Mary Pat Higgins, director of the Dallas Holocaust and Human Rights Museum.

Diverse group of experts address issue in historical and contemporary context

DAVID TAFFET | Senior Staff Writer

This week, the Dallas Holocaust and Human Rights Museum began a new online series of discussions on race and racism in our community. Museum director Mary Pat Higgins began the series with a discussion with Kamilah

Collins, president of Collins Collaborations, to talk about why the series was important and to define terms to establish a common knowledge base.

Higgins said Collins, who will moderate the future discussions, has consulted with the museum before.

“She worked with the museum’s exhibit designers to make sure we weren’t reinforcing bias,” Higgins explained, adding that Collins has also led workshops for the museum staff and board.

The new Holocaust museum, with its expanded mission of teaching about human rights including the struggle for LGBT equality, opened in September. Less than six months later, the museum building closed for the coronavirus lockdown, and museum officials found new ways to present the history of groups struggling to achieve equal rights.
The monthly series on racism continues in August with a discussion on Dallas’ racial history, with speakers from the Black, Latinx and Native American communities. The final two discussions will be about the present and the future.

The present will present personal testimonies of what racism looks like in Dallas today, what’s been accomplished and what needs to be done.

The series will look at “what issues are still prevalent,” Higgins said. “We’ll try to figure out how to move forward as people of different perspectives discuss their hopes for the future.”

The discussion of Dallas in the future includes strategies to combat systemic racism, including steps to take in areas of education, housing, employment, policing and incarceration. “The discussion of the future is a call to action,” Higgins said. “We’ve presented history and the pain and reality of the present. Now let’s be part of the solution.”
The speakers for upcoming discussions are still being finalized.

The old museum, located across the DART tracks from the new building in the West End, was called the Dallas Holocaust Museum for Education and Tolerance. As they began raising money for the new museum, donors, museum visitors and Holocaust survivors thought we could do better than just tolerate each other in Dallas as the former name suggested.

So while the history of the Holocaust remains the focus of the new museum, the exhibits extend beyond that. The post-Holocaust human rights movement and the continuing history of genocide are also explored. The current special exhibit, “The Fight for Civil Rights in the South,” opened just a month before everything shut down and so has been extended until January. Higgins hopes the museum can open in time for people to get to see it in person. In the meantime, a virtual tour is available on the museum website.

The next exhibit that will run February through May, 2021, is “Stonewall Rising” from the Newseum in Washington, D.C.

Higgins said she’s excited about bringing in that exhibit, but also a little nervous, hoping the building will open in plenty of time to have a full schedule of events around “Stonewall Rising.”
Until the museum reopens, “we pivoted to offering virtual programs,” Higgins said. “One silver lining, we can reach more people.”

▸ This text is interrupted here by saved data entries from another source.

-- ==== Sys2Proof/Machine/State.lean ====
section
/-! DEFINITION. The state of the block as plain data, its reset value, its field updates, and the reasons a step stops. -/
namespace Sys2Proof.Machine

/-- The diagnostics of 60_exceptions.md R101, names as codes (D15), with the `info` the word level has (log 15). -/
inductive Diagnostic where
  /-- A write to a pin that is none of the five; `info` is the selector (R102). -/
  | unrecognisedPin (sel : Selector)
  /-- A qualifying CLK.H at `cursor == -1`; no `info` (R103). -/
  | cursorOverrun
  /-- A word with `op = 11`; `info` is the 6-bit word (R104). -/
  | reservedCommand (c : CommandWord)
  deriving DecidableEq, Repr

/-- What the block emits, in the order it does (10_state.md R31; 60_exceptions.md R112). -/
inductive Event where
  /-- `PinDir(p, dir)`: one request to the backend to set a direction. -/
  | pinDir (p : PhysPin) (dir : PinMode)
  /-- `PinWrite(p, v)`: one level driven onto a physical pin. -/
  | pinWrite (p : PhysPin) (v : LogicLevel)
  /-- `Diag(code, info)`. -/
  | diag (d : Diagnostic)
  /-- `ReadResp(v)`: the value a `read` returns to the caller. -/
  | readResp (v : LogicLevel)
  deriving DecidableEq, Repr

/-- A shadow of the physical pin space: the pins written so far with what each was given, keys strictly rising. A pin
without an entry reads as `none` (10_state.md R32). -/
abbrev PinTable (α : Type) := List (PhysPin × α)

/-- The state: 10_state.md R20, "and nothing else", between the model's own fields `board` (log 1) and `pending`
(log 4). -/
structure State where
  /-- The parameters of 00_scope.md R10; no step changes them. -/
  board : Board
  /-- Last level written to DATA or to the alternate DATA pin (R20, R21). -/
  data : LogicLevel
  /-- Last level written to LATCH; the edge detector's memory (R20, R21). -/
  latch : LogicLevel
  /-- Last level written to CLOCK; written and never read (R20, R33). -/
  clock : LogicLevel
  /-- Last level written to OUTPUT_ENABLE (R20, R21). -/
  outputEnable : LogicLevel
  /-- The station the next capture fills, `-1` when the buffer is full (R24). -/
  cursor : Int
  /-- The N-station bit buffer, index 0 first (R22). -/
  stationState : List LogicLevel
  /-- Whether the once-only pin initialisation has been done (R27). -/
  initDone : Bool
  /-- Whether a capture was attempted at `cursor == -1` (R28). -/
  overrun : Bool
  /-- The last level written to each physical pin (R32). -/
  pinLevel : PinTable LogicLevel
  /-- The direction asked for each physical pin (R32). -/
  pinDir : PinTable PinMode
  /-- Everything emitted, oldest first (R31). -/
  trace : List Event
  /-- The carrier bytes of the commands the caller has still to present, next first (log 4). -/
  pending : List Byte
  deriving DecidableEq, Repr

/-- No command raises anything: "No command ever raises an exception, returns an error, transfers control, or stops the
command stream" (60_exceptions.md R100). So there is no fault, and nobody raises one. -/
inductive Fault where
  deriving DecidableEq, Repr

/-- Why a step refuses. -/
inductive Refusal where
  /-- Raised by `exec` for an instruction without a meaning yet; no arm does. Safe: the machine stops. -/
  | notModelled (mnemonic : String)
  /-- Raised by `step` for a carrier byte whose upper two bits are not zero, which is no command word
  (30_encoding.md R60). Safe: the machine stops (log 4). -/
  | notACommandWord (carrier : Byte)
  deriving DecidableEq, Repr

/-- The machine right after reset on a given board (10_state.md R34; the values are the spec's decision D7, log 3). -/
def State.resetFor (b : Board) : State where
  board := b
  data := .low
  latch := .low
  clock := .low
  outputEnable := .low
  cursor := (b.stationCount : Int) - 1
  stationState := List.replicate b.stationCount .low
  initDone := false
  overrun := false
  pinLevel := []
  pinDir := []
  trace := []
  pending := []

/-- The machine right after reset, on the board whose values are open (log 2). -/
def State.reset : State := State.resetFor Config.board

/-! One update for each field but `board`, which nothing updates. -/

def State.setData (s : State) (v : LogicLevel) : State := { s with data := v }
def State.setLatch (s : State) (v : LogicLevel) : State := { s with latch := v }
def State.setClock (s : State) (v : LogicLevel) : State := { s with clock := v }
def State.setOutputEnable (s : State) (v : LogicLevel) : State := { s with outputEnable := v }
def State.setCursor (s : State) (k : Int) : State := { s with cursor := k }
def State.setStationState (s : State) (x : List LogicLevel) : State := { s with stationState := x }
def State.setInitDone (s : State) (b : Bool) : State := { s with initDone := b }
def State.setOverrun (s : State) (b : Bool) : State := { s with overrun := b }
def State.setPinLevel (s : State) (t : PinTable LogicLevel) : State := { s with pinLevel := t }
def State.setPinDir (s : State) (t : PinTable PinMode) : State := { s with pinDir := t }
def State.setTrace (s : State) (tr : List Event) : State := { s with trace := tr }
def State.setPending (s : State) (bs : List Byte) : State := { s with pending := bs }

end Sys2Proof.Machine
end

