-- ==== Sys2Proof/Machine/Operands.lean ====
section
/-! DEFINITION. How commands reach their data: the station buffer through the cursor, the pin map by index, and the
one-bit negation (42_clock.md R93, 41_latch.md R89, 00_scope.md R11). -/
namespace Sys2Proof.Machine

/-- `not v`, the logical negation of a level (00_scope.md R11). -/
def negate : LogicLevel → LogicLevel
  | .low => .high
  | .high => .low

/-- `x[i]`: read one station (00_scope.md R13); `none` outside the buffer, which no well-formed state reaches (log 14). -/
def State.readStation (s : State) (i : Nat) : Option LogicLevel := s.stationState[i]?

/-- `x[i] <- v`: write one station, every other keeps its value (00_scope.md R13). The index "must satisfy
`0 <= i <= N-1`"; outside the buffer nothing is written, which no well-formed state reaches (log 14). -/
def State.writeStation (s : State) (i : Int) (v : LogicLevel) : State :=
  if 0 ≤ i then s.setStationState (s.stationState.set i.toNat v) else s

/-- `PhysicalPinMap[i]`, the block's only address translation (20_memory.md R52); `none` at or above `MAP_LEN`. -/
def State.physPin (s : State) (i : Nat) : Option PhysPin := s.board.pinMap[i]?

/-- `N - 1`, the cursor at the start of a shift sequence (20_memory.md R56). -/
def State.topStation (s : State) : Int := (s.board.stationCount : Int) - 1

/-- A write of High to CLOCK qualifies "while `latch == Low` and `outputEnable == Low`" (00_scope.md glossary). -/
def State.qualifies (s : State) : Bool := s.latch = .low ∧ s.outputEnable = .low

/-- The capture: store `data` at `cursor`, then decrement `cursor` (42_clock.md R91, R93). -/
def State.capture (s : State) : State :=
  (s.writeStation s.cursor s.data).setCursor (s.cursor - 1)

/-- One turn of the commit loop: drive the negation of station `i` onto its physical pin (41_latch.md R86, R89). -/
def State.driveStation (s : State) (i : Nat) : State :=
  match s.physPin i, s.readStation i with
  | some p, some v => s.memWrite p (negate v)
  | _, _ => s

/-- The commit: every station below `N` in ascending index (41_latch.md R86; D9, log 11). -/
def State.commit (s : State) : State := forAscending s.board.stationCount State.driveStation s

/-- One turn of the initialisation loop: ask for entry `i` of the map to be an output (43_other_read_mode.md R97). -/
def State.requestOutput (s : State) (i : Nat) : State :=
  match s.physPin i with
  | some p => s.dirSetOutput p
  | none => s

/-- The once-only initialisation's requests: all `MAP_LEN` entries in ascending index (43_other_read_mode.md R97). -/
def State.requestAllOutputs (s : State) : State := forAscending s.board.mapLen State.requestOutput s

end Sys2Proof.Machine
end

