/-- A carrier byte below 0x40 carries the command of its low six bits; one at or above 0x40 is no command word and stops
the machine by name. The stop is the model's choice (log 4). -/
def Obligations.CarrierBytesAreWordsWithZeroUpperBits : Prop :=
  ∀ (s : State) (b : Byte) (rest : List Byte), s.pending = b :: rest →
    (b.toNat < 64 → step s = exec (decodeWord (b.extractLsb' 0 6)) { s with pending := rest }) ∧
    (64 ≤ b.toNat → step s = .refused (.notACommandWord b))

/-- A step runs the decoded command, on the state in which its carrier byte is taken off the stream; with nothing
presented the state is held (log 5). -/
def Obligations.StepRunsTheDecodedCommand : Prop :=
  (∀ (s : State) (i : Instr) (rest : List Byte), decode s.pending = .ok (i, rest) →
    step s = exec i { s with pending := rest }) ∧
  (∀ s : State, s.pending = [] → step s = .next s)

/-- 70_reset_and_hazards.md section 5: a program is a finite list of words carried out in order. Steps of the machine on
a stream of words are the words' commands carried out one after another. The stream of carrier
bytes is the model's choice (log 4). -/
def Obligations.StepsOnAWordStreamCarryOutItsCommands : Prop :=
  ∀ (ws : List CommandWord) (rest : List Byte) (s : State), s.pending = ws.map carrierOfWord ++ rest →
    Sys2Proof.core.run ws.length s = runCommands (ws.map decodeWord) { s with pending := rest }

/-- 60_exceptions.md R100: every one of the 64 words completes, in every state. -/
def Obligations.NoCommandEverStopsTheStream : Prop :=
  ∀ (c : CommandWord) (s : State), ∃ t, exec (decodeWord c) s = .next t

/-- Any number of steps completes on a stream of command words. The stream of carrier bytes (log 4), and that a step with
nothing left holds the state (log 5), are the model's. -/
def Obligations.NoRunOfCommandWordsIsStopped : Prop :=
  ∀ (n : Nat) (s : State), (∀ b ∈ s.pending, b.toNat < 64) → ∃ t, Sys2Proof.core.run n s = .next t

/-! ## The caller's side -/

/-- 30_encoding.md R64: the word of every call, and `sel_of`, on every choice of the five identifiers; the canonical
selector of an unrecognised pin is 7, and 5 and 6 are never produced. -/
def Obligations.CallsAssembleToTheirWords : Prop :=
  (∀ (ids : PinIds) (pin : PinNumber) (v : LogicLevel) (m : PinMode),
    wordOfCall ids (.write pin v) = 0b00#2 ++ bitOfLevel v ++ selOf ids pin ∧
    wordOfCall ids (.read pin) = 0b01#2 ++ 0#1 ++ selOf ids pin ∧
    wordOfCall ids (.setMode pin m) = 0b10#2 ++ bitOfMode m ++ selOf ids pin) ∧
  (∀ ids : PinIds, selOf ids ids.data = 0#3 ∧ selOf ids ids.latch = 1#3 ∧ selOf ids ids.clock = 2#3 ∧
    selOf ids ids.oe = 3#3 ∧ selOf ids ids.dataAlt = 4#3) ∧
  (∀ (ids : PinIds) (pin : PinNumber), pin ∉ [ids.data, ids.latch, ids.clock, ids.oe, ids.dataAlt] →
    selOf ids pin = 7#3) ∧
  bitOfLevel .low = 0#1 ∧ bitOfLevel .high = 1#1 ∧ bitOfMode .input = 0#1 ∧ bitOfMode .output = 1#1

/-- 30_encoding.md sections 2 and 4, 43_other_read_mode.md: what each call becomes, and that no call becomes a reserved
word. -/
def Obligations.CallsBecomeTheirCommandsAndNeverAReservedWord : Prop :=
  (∀ (ids : PinIds) (v : LogicLevel),
    decodeWord (wordOfCall ids (.write ids.data v)) = .data v ∧
    decodeWord (wordOfCall ids (.write ids.dataAlt v)) = .dataa v ∧
    decodeWord (wordOfCall ids (.write ids.oe v)) = .oe v) ∧
  (∀ ids : PinIds,
    decodeWord (wordOfCall ids (.write ids.latch .low)) = .latchL ∧
    decodeWord (wordOfCall ids (.write ids.latch .high)) = .latchH ∧
    decodeWord (wordOfCall ids (.write ids.clock .low)) = .clkL ∧
    decodeWord (wordOfCall ids (.write ids.clock .high)) = .clkH) ∧
  (∀ (ids : PinIds) (pin : PinNumber) (v : LogicLevel),
    pin ∉ [ids.data, ids.latch, ids.clock, ids.oe, ids.dataAlt] →
    decodeWord (wordOfCall ids (.write pin v)) = .wrxSixSeven 7#3 v) ∧
  (∀ (ids : PinIds) (pin : PinNumber) (m : PinMode),
    decodeWord (wordOfCall ids (.read pin)) = .read 0#1 (selOf ids pin) ∧
    decodeWord (wordOfCall ids (.setMode pin m)) = .mode (selOf ids pin) m) ∧
  (∀ (ids : PinIds) (call : Call), opField (wordOfCall ids call) ≠ 3#2)

/-- 30_encoding.md R68: all 16 words of READ do the same thing, and all 16 words of MODE do. -/
def Obligations.ReadAndModeIgnoreTheirOperands : Prop :=
  ∀ (c d : CommandWord) (s : State),
    (opField c = 0b01#2 → opField d = 0b01#2 → exec (decodeWord c) s = exec (decodeWord d) s) ∧
    (opField c = 0b10#2 → opField d = 0b10#2 → exec (decodeWord c) s = exec (decodeWord d) s)

/-- 30_encoding.md section 6: the words of the assembler's command lines, as the table there gives them. -/
def Obligations.AssemblerLinesHaveTheirWords : Prop :=
  (wordsOfLine (.latch .low) = [0x01#6] ∧ wordsOfLine (.latch .high) = [0x09#6] ∧
    wordsOfLine (.clk .low) = [0x02#6] ∧ wordsOfLine (.clk .high) = [0x0A#6]) ∧
  (∀ v : LogicLevel,
    wordsOfLine (.data v) = [0x00#6 + 8#6 * (bitOfLevel v).setWidth 6] ∧
    wordsOfLine (.oe v) = [0x03#6 + 8#6 * (bitOfLevel v).setWidth 6] ∧
    wordsOfLine (.dataa v) = [0x04#6 + 8#6 * (bitOfLevel v).setWidth 6]) ∧
  (∀ (sel : Selector) (v : LogicLevel),
    wordsOfLine (.wrx sel v) = [sel.setWidth 6 + 8#6 * (bitOfLevel v).setWidth 6]) ∧
  (∀ sel : Selector, wordsOfLine (.read sel) = [0x10#6 + sel.setWidth 6]) ∧
  (∀ (sel : Selector) (m : PinMode),
    wordsOfLine (.mode sel m) = [0x20#6 + 8#6 * (bitOfMode m).setWidth 6 + sel.setWidth 6]) ∧
  (∀ w : CommandWord, wordsOfLine (.word w) = [w])

/-- 30_encoding.md section 6: the pseudo-instructions' words; `FRAME b` is `BEGIN`, one `SHIFT` for each bit in order, and
`COMMIT`, 2 + 3k words. On `FRAME` without bits (`k = 0`) the spec is silent: that it is `BEGIN`, `COMMIT` is the model's
choice (log 24). -/
def Obligations.PseudoInstructionsExpandToTheirWords : Prop :=
  wordsOfLine .pulse = [0x02#6, 0x0A#6] ∧
  (∀ v : LogicLevel, wordsOfLine (.shift v) = [0x00#6 + 8#6 * (bitOfLevel v).setWidth 6, 0x02#6, 0x0A#6]) ∧
  wordsOfLine .beginSequence = [0x01#6] ∧ wordsOfLine .commit = [0x09#6] ∧
  wordsOfLine .enable = [0x03#6] ∧ wordsOfLine .disable = [0x0B#6] ∧ wordsOfLine .init = [0x28#6] ∧
  (∀ bits : List LogicLevel,
    wordsOfLine (.frame bits) =
      wordsOfLine .beginSequence ++ bits.flatMap (fun v => wordsOfLine (.shift v)) ++ wordsOfLine .commit ∧
    (wordsOfLine (.frame bits)).length = 2 + 3 * bits.length)

/-! ## What each command does -/

/-- 40_data_oe.md R80: its words, and that it stores the level in `data` and changes nothing else. -/
def Obligations.DataStoresItsLevelAndNothingElse : Prop :=
  decodeWord 0x00#6 = .data .low ∧ decodeWord 0x08#6 = .data .high ∧
  ∀ (v : LogicLevel) (s : State), exec (.data v) s = .next { s with data := v }

/-- 40_data_oe.md R81: its words, that it writes the one `data` register and nothing else, and that the later of DATA and
DATAA wins. -/
def Obligations.DataaWritesTheSameRegisterAsData : Prop :=
  decodeWord 0x04#6 = .dataa .low ∧ decodeWord 0x0C#6 = .dataa .high ∧
  (∀ (v : LogicLevel) (s : State), exec (.dataa v) s = .next { s with data := v }) ∧
  (∀ (v w : LogicLevel) (s : State),
    runCommands [.data v, .dataa w] s = .next { s with data := w } ∧
    runCommands [.dataa v, .data w] s = .next { s with data := w })

/-- 40_data_oe.md R82: its words, that it stores the level in `outputEnable` and changes nothing else, and that
`outputEnable` has no effect on any command but CLK.H. -/
def Obligations.OeStoresItsLevelAndOnlyClkHReadsIt : Prop :=
  decodeWord 0x03#6 = .oe .low ∧ decodeWord 0x0B#6 = .oe .high ∧
  (∀ (v : LogicLevel) (s : State), exec (.oe v) s = .next { s with outputEnable := v }) ∧
  (∀ (i : Instr) (v : LogicLevel) (s : State), i ≠ .clkH → (∀ w, i ≠ .oe w) →
    ∃ t, exec i s = .next t ∧ exec i { s with outputEnable := v } = .next { t with outputEnable := v })

/-- 41_latch.md R85: its word, and that it stores Low and re-arms the cursor whatever they were, and changes nothing else. -/
def Obligations.LatchLowRearmsTheCursorAndNothingElse : Prop :=
  decodeWord 0x01#6 = .latchL ∧
  ∀ s : State, exec .latchL s = .next { s with latch := .low, cursor := (s.board.stationCount : Int) - 1 }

Indeed, more than 500 people had already signed up for part one of the discussion on race and racism and more will see the discussion on the museum’s YouTube channel: DHHRM.
She said that even once the museum reopens, they plan to continue virtual programming that is reaching people all over the country and also engaging regular museum visitors more often.

Referring again to the series on racism, Higgins said she considers her museum staff experts on presenting history. But often the museum is called upon to help solve current city problems. Mayor Mike Rawlings appointed Higgins to a committee to figure out what to do with the Robert E. Lee statue that was finally removed from what’s now known as Turtle Creek Park.

But Higgins said she wants to be part of the process to change policies that need to be changed to make Dallas a more inclusive city. “We see our role as being conveners,” she said.

For Higgins that means launching from a deep understanding of history hoping to come up with ideas to lead us into a better future.